# Proton 5: 3rd Degree, Polar Star (P5-35P)   Oh man! Did I have to work to find this one! Boron was kind of a holy grail for me, I spent years puzzling over it. For many years the only solutions I had were P1, N1, P2, N2. All of them had features in common... all the quarks were equidistant on the surface of the shell, and all of them could be solved with two loop sizes. I falsely believed that all nuclear shells would have their quarks spaced equidistant, and I just could not find such a solution for boron. I knew it was special in several ways, and I was sure that finding a solution for the fifteen quark shells of boron would be the key to understanding nuclear structure. I studied the boron hydrides, planar molecules folded on themselves by charge. Boron is a semiconductor, and I was hoping to confirm a metallic bonding model using its nuclear structure as a guide. I just couldn't get it though, and I was certain that two different isotopes of boron were involved in the boron hydrides. At the very least, radical strings were in different pinning sites. The 3rd degree solution for P5 has a startling number of radical strings, five of them. There are no genuine down quarks on the 3rd degree P5, only bogus down quarks. (The 4th degree solution offers only two radical strings.) The first photo shows P5 stripped of radical strings, the remaining photos show two possible pinning configurations, but there are many more. The neutron shell will ultimately decide the final pinning points, but since boron typically has five or six neutrons, the final stacking solutions should still have some flexibility in their pinning sites.
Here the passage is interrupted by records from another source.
/-- The worked sequence of spec/01 §1.5: 127 and a send fault make 135 and withdraw the link; 120 and a notice sent whole make 119. -/
theorem test_score :
    seen (.sendFault (.sentZero 20)) (onLine (fun l => { l with condition := .busy, score := 127 }) (posted [sending .status 2373] up))
      (fun t => (t.line.score, t.line.linkState, t.line.counters.sendFaults)) = some (135, .withdrawn 1000, 1) ∧
    seen .sentWhole (onLine (fun l => { l with condition := .busy, score := 120 }) (posted [sending .status 2373] up))
      (fun t => (t.line.score, t.plant.posts.entries)) = some (119, []) := by decide +kernel

def withdrawn : State := onLine (fun l => { l with linkState := .withdrawn 1000, score := 135 }) up

theorem test_withdrawal_lasts_2000_ms :
    seen .withdrawalExpiry (atClock 2999 withdrawn) (fun t => t.line.score) = some 135 ∧
      seen .withdrawalExpiry (atClock 3000 withdrawn) (fun t => (t.line.score, t.line.linkState)) = some (0, .active) := by decide +kernel

theorem test_link_report_period :
    seen .linkReportPeriodExpiry (atClock 5000 up) (fun t => (keys t, t.line.group)) = some ([.link], 1) ∧
      seen .linkReportPeriodExpiry (atClock 4999 up) keys = some [] := by decide +kernel

/-- The full queue of spec/01 §1.9. -/
def fullQueue : PostQueue :=
  { entries := [waiting (.axisReport .pan) 2405, waiting .status 2373, waiting .reply 2341, waiting (.axisReport .tilt) 2405, waiting .dwell 3621,
      waiting .link 3653], drops := 0 }

/-- DWELL_REPORT replaces, HALT displaces LINK_REPORT, LINK_REPORT is dropped, AR-MAST displaces DWELL_REPORT. -/
theorem test_full_post_queue :
    (fun (q : PostQueue) => (q.drops, q.entries.map fun x => x.key))
      (postTo (.axisReport .mast) 2405 [] (postTo .link 3653 [] (postTo .halt 1061 [] (postTo .dwell 3621 [1] fullQueue)))) =
      (3, [.axisReport .pan, .status, .reply, .axisReport .tilt, .halt, .axisReport .mast]) := by decide +kernel


/-! ### Peer view (spec/03) -/

def vehicleBytes (flags : Nat) (pitch roll : Int) (heading : Nat) : List Byte := [byteOf flags] ++ s16 pitch ++ s16 roll ++ u16 heading

/-- The worked sequence of spec/03 §3.7: pitch 1250 is stored 1000 and VAN_LEVEL_OK is lost; a heading of 36000 is not valid (R32). -/
theorem test_vehicle :
    seen .vehicle (waits (.role .vehicle) 12 (vehicleBytes 7 1250 (-80) 4000) up)
      (fun t => (t.plant.pvw.vehicle.value.map (·.pitch), t.plant.pvw.permissives.vanLevelOk, t.plant.pvw.permissives.brakeSet)) = some (some 1000, false, true) ∧
    seen .vehicle (waits (.role .vehicle) 12 (vehicleBytes 7 90 40 36000) up)
      (fun t => (t.plant.pvw.vehicle.value.map (fun v => (v.heading, v.headingValid)), t.plant.pvw.permissives.headingOk)) = some (some (0, false), false) := by
  decide +kernel

/-- R45: a released brake with the mast up raises DRIVE_AWAY on ALL; with the mast STOWED it does not. -/
theorem test_drive_away :
    seen .vehicle (waits (.role .vehicle) 12 (vehicleBytes 6 0 0 0) up) (fun t => (t.plant.flt.records, stateOf .pan t)) =
      some ([{ kind := .driveAway, axis := .all }], .fault) ∧
    seen .vehicle (waits (.role .vehicle) 12 (vehicleBytes 6 0 0 0) stowed) (fun t => t.plant.flt.records) = some [] := by decide +kernel

/-- R33: mean 130 and gust 120 are stored with gust 130, in the raise filter's band; a gust of 160 takes the filter ABOVE. -/
theorem test_wind :
    seen .wind (waits (.role .wind) 14 (u16 130 ++ u16 120) (onPlant (fun p => { p with pvw := { p.pvw with raiseFilter := { side := .above, run := 2 } } }) up))
      (fun t => (t.plant.pvw.wind.value.map (·.gust), t.plant.pvw.raiseFilter)) = some (some 130, { side := .above, run := 0 }) ∧
    seen .wind (waits (.role .wind) 14 (u16 100 ++ u16 160) up)
      (fun t => (t.plant.pvw.permissives.windRaiseOk, t.plant.pvw.permissives.windMoveOk, t.plant.pvw.alarm)) = some (false, true, false) := by decide +kernel

/-- The worked sequence of spec/03 §3.4, gusts 80 and 85 of the raise filter's run. -/
theorem test_wind_filter :
    stepFilter 150 20 4 80 { side := .above, run := 2 } = { side := .above, run := 3 } ∧
      stepFilter 150 20 4 85 { side := .above, run := 3 } = { side := .below, run := 0 } ∧
      stepFilter 150 20 4 140 { side := .above, run := 2 } = { side := .above, run := 0 } := by decide +kernel

/-- The worked example of spec/03 §3.5: obstacle 9800, allowed top 8600. -/
theorem test_clearance :
    seen .clearance (waits (.role .clearance) 15 ([0] ++ u16 9800) (partWith record (plantAt 8599 .raised)))
      (fun t => t.plant.pvw.permissives.clearanceOk) = some true ∧
    seen .clearance (waits (.role .clearance) 15 ([0] ++ u16 9800) up) (fun t => (t.plant.pvw.permissives.clearanceOk, t.plant.msq.state)) =
      some (false, .raised) ∧
    seen .clearance (waits (.role .clearance) 15 ([0] ++ u16 9800) (partWith record (plantAt 8601 .raised))) (fun t => t.plant.msq.state) =
      some (.halted .clearance) := by decide +kernel

/-- The worked sequence of spec/07 §7.3: obstacle 9000 at height 4100 lowers the target of a raise to 7800. -/
def raising (height target : Int) : State :=
  onPlant (fun p => { p with axd := { p.axd with grants := [.mast] } })
    (onAxis .mast (fun _ => moveAt .moving .msq .raise height target) (partWith record (plantAt height (.raising target .up))))

theorem test_clearance_lowers_the_target :
    seen .clearance (waits (.role .clearance) 15 ([0] ++ u16 9000) (raising 4100 12000)) (fun t => (t.plant.msq.state, targetOf .mast t)) =
      some (.raising 7800 .up, some 7800) := by decide +kernel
## Stereograms of P5-35P   Required Snap Points: 50 Available Snap Points: 45 Pinned Vector Bosons: 5 L1 = 37.2007141" (Structural) L2 = 39.11514559" (Equatorial) L3 = 14.94064195" (Polar) Model Diameter: 12.45073754" Loop Ratios: (1:2): 0.951056516 (1:3): 2.48990065 (2:3): 2.618036475 Loop Equation: 5(L1) + 1(L2) + 2(L3) = 255" Snap Point Equation: 5(6) + 1(5) + 2(5) = 45 A.S.P. PVB's:(+ 5 P.V.B. = 50 R.S.P.)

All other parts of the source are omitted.